Additionally, the stock dropped from $465.51 on February 4th to $401.08 on February 10th (-13.8%) following the post-earnings reset.

The current price suggests a forward multiple in the low-20s, consistent with a market that still values the business but is no longer willing to pay for "perfect" execution, given the FY26 adjusted EPS estimate range of $19.40 to $19.65.

Catalysts

Follow up with investors on FY26: any new information on operating leverage, margin trends, and cost cadence.

Recurring revenue momentum signals: a reminder that subscription trends are stable despite changes in the macro environment.

Any changes that increase visibility on the path and reporting implications are considered mobility-related improvements.

Risks

Operating leverage risk: Q4 showed that if costs, mix, or timing work against the quarter, EPS can still miss even if sales beat expectations.

Sensitivity of the capital markets (Ratings): if macro conditions improve, issuance-driven activity can swiftly change sentiment.

Expectation risk: after multiple quarters of beats, investors may re-rate the stock if execution becomes less predictable.
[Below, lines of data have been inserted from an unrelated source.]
-- ==== Sys2Proof/Machine/Ops.lean ====
section
/-! DEFINITION. What the machine does around an operation: sheets (R335-R342), the end of tasks and launches (R47-R57,
R402), taking a trap and returning from one (R87-R92, R397, R401), transfers and loop passes (R84-R86, R135-R137). -/

namespace Sys2Proof.Machine

/-! ## Reads of a core -/

/-- Whether two lists of pieces touch a common byte. -/
def meetPieces (ps qs : List Piece) : Bool := ps.any fun p => qs.any fun q => decide (p.pa < q.pa + q.n) && decide (q.pa < p.pa + p.n)

/-- Whether an earlier read of a core, numbered below `no`, is still held and touches bytes of these pieces: the core's reads of one
byte are performed in their order (R315). -/
def Core.readAhead (c : Core) (no : Nat) (ps : List Piece) : Bool :=
  c.outst.any fun o => decide (o.no < no) && match o.awaits with | .read q _ => meetPieces q.pieces ps | _ => false

/-- Performs a read of a core: none while it is held; otherwise its value and the first tagged address. A piece that lies in a device
register gives its bytes as the core's own gated writes leave them (R303, R337, R359). A read that a pile has given up is answered as
uncorrectable (R463). -/
def performRead (s : State) (core : CoreNo) (r : LoadReq) : Option (State × Vec × Option Word) :=
  let no := match r.held with | some h => h.1 | none => (s.coreAt core).ops
  if (s.coreAt core).readAhead no r.pieces then none
  else match preparePieces s core r.clock no r.held.isSome r.pieces with
  | none => (r.pieces.find? fun p => (linesOf p.pa p.n).any (s.mem.gaveUp core)).map fun p =>
      (s.withMem fun m => m.answered core (r.pieces.flatMap fun p => linesOf p.pa p.n), r.base, some (p.tagAddr p.pa))
  | some s' =>
    let view (nc : Bool) : Nat → Byte × Bool := match r.held with
      | some h => fun pa => match cellAt pa h.2 with | some b => (b, false) | none => cachedByte s' core nc pa
      | none => gatedView (s'.coreAt core).gatedAll (cachedByte s' core nc)
    let rd (p : Piece) : List Byte × Option Nat :=
      if targetOf p.pa = .device then
        let own := if r.held.map Prod.fst = some 0 then [] else (s'.coreAt core).gatedAll
        (s'.devSeen own (p.pa - devBase) p.n, none)
      else readRun (view p.nc) p.pa p.n
    let (v, e) := gatherPieces rd r.base r.pieces
    let v : Vec := match r.low with | some x => ((v >>> 32) <<< 32) ||| x.setWidth 1024 | none => v
    some (s', (match r.sext with | some n => sextTo64 n v | none => v), e)

/-! ## Code objects and regions -/

/-- The tenant number in a code-object handle (R153). -/
def codeTenant (h : Word) : BitVec 5 := bits h 43 5

/-- The loaded object whose text covers an address, for a tenant, or for the supervisor's own half (R152, R303). -/
def State.objAt (s : State) (t : BitVec 5) (a : Word) : Option CodeObj :=
  s.plat.objects.find? fun o => (a.getLsbD 56 || codeTenant o.code == t) &&
    decide (o.text.toNat ≤ a.toNat) && decide (a.toNat < o.text.toNat + 4 * o.words)

/-- Whether an address begins a region (R135, R148). -/
def State.regionStart (s : State) (t : BitVec 5) (a : Word) : Bool :=
  match s.objAt t a with
  | some o => a.toNat % 4 == 0 && o.regions.contains ((a.toNat - o.text.toNat) / 4)
  | none => false

/-- The fault point of a core's task at an address (R440). -/
def State.pointFor (s : State) (n : CoreNo) (va : Word) : Option FaultPoint :=
  let c := s.coreAt n
  s.plat.faultPoints.find? fun p => p.die == dieOf n && p.tenant == c.tenant && p.va == va && p.pin == c.pin

/-- Whether an address lies inside a region, behind its start, with no fault point of the Cartographer at it: no commit point
(R335). -/
def State.midRegion (s : State) (n : CoreNo) (a : Word) : Bool :=
  let t := (s.coreAt n).tenant
  (s.objAt t a).isSome && !s.regionStart t a && (s.pointFor n a).isNone

/-- Whether a transfer may go to an address (R137, R181). -/
def State.targetOk (s : State) (t : BitVec 5) (a : Word) : Bool :=
  (bits a 57 7 : BitVec 7) = 0 && (bits a 0 2 : BitVec 2) = 0 && s.regionStart t a

/-! ## Sheets -/

/-- What a sheet opened now would restore (R336). -/
def Core.snapshot (c : Core) : Shadow :=
  { ctx := c.ctx, acc := c.acc, legend := c.legend, mstat := c.mstat, mcfg := c.mcfg, dsca := c.dsca, dscb := c.dscb,
    bank := c.banks.get c.depth, tags := c.tags }

/-- A producer whose result port a port boundary makes void: its flags still land (R136). -/
def Outst.portless (o : Outst) : Outst := match o.dst with | .y _ | .z _ => { o with dst := .none } | _ => o

/-- A port boundary (R136): every latch and result port of the bank void, a result still outstanding to one included, every mode latch
0. -/
def Core.portBoundary (c : Core) : Core :=
  { c with banks := c.banks.put c.depth (RF.fill {}), outst := c.outst.map Outst.portless,
           tags := c.tags.filter fun t => match t.reg with | .y _ | .z _ => false | _ => true }

/-- Opens a sheet at the context's virtual PC: a port boundary where a region begins there (R136, R138); a sheet that
follows a fault point inside a region goes on with the ports as they are (R440). -/
def Core.openSheet (c : Core) (text : List (BitVec 32)) (bundle : Option Nat) (fresh : Bool) : Core :=
  let gen := c.sheetGen + 1
  let c := if fresh then c.portBoundary else c
  let c := { c with sheetGen := gen, group := [] }
  c.setSheet (some { entry := c.ctx.pc, gen := gen, text := text, shadow := c.snapshot, bundle := bundle })

/-- The control registers a discard restores (R336): 0x02-0x05, 0x0D and 0x16. -/
def shadowedCr (i : BitVec 5) : Bool := (2 ≤ i.toNat && i.toNat ≤ 5) || i = 13 || i = 22

/-- The context with the shadowed state of a snapshot (R336, R340). -/
def Ctx.restore (c sh : Ctx) : Ctx :=
  { sh with cr := Vector.ofFn fun i : Fin (2 ^ 5) =>
              if shadowedCr (BitVec.ofNat 5 i.val) then sh.creg (BitVec.ofNat 5 i.val) else c.creg (BitVec.ofNat 5 i.val)
            code := c.code, coords := c.coords, lastSusp := c.lastSusp }

/-- A granule list with granules taken out. -/
def granFill (empty : List Nat) (gs : List Nat) : List Nat := empty.filter fun g => !gs.contains g

/-- A granule list with granules put in, once each. -/
def granEmpty (empty : List Nat) (gs : List Nat) : List Nat :=
  gs.foldl (fun acc g => if acc.contains g then acc else g :: acc) empty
Volatility risk: regardless of fundamentals, a -9.71% earnings-day move frequently increases short-term technical pressure.

Conclusion

The fourth quarter of SPGI was a recalibration rather than a narrative collapse. Although revenue exceeded projections, the stock was repriced after an EPS shortfall ended a multi-quarter streak of clear outperformance. Currently, the setup depends on how well FY26 is executed. If management can demonstrate that profit conversion is stabilizing while the subscription engine remains operational, the abrupt de-rating may begin to normalize; if not, the market may continue to discount the company until the quality of earnings improves.

Shariah compliance lens.

A company activity profile that is primarily acceptable (99.48% Halal), with a little non-Halal portion (0.45%) and minimal dubious exposure (0.07%), supports S&P Global's Shariah screening result of Pass. The balance-sheet measures on financial screens also stay comfortably within standard ranges, with interest-bearing debt at 8.21% and interest-bearing securities & assets at 1.21% (both below 30%).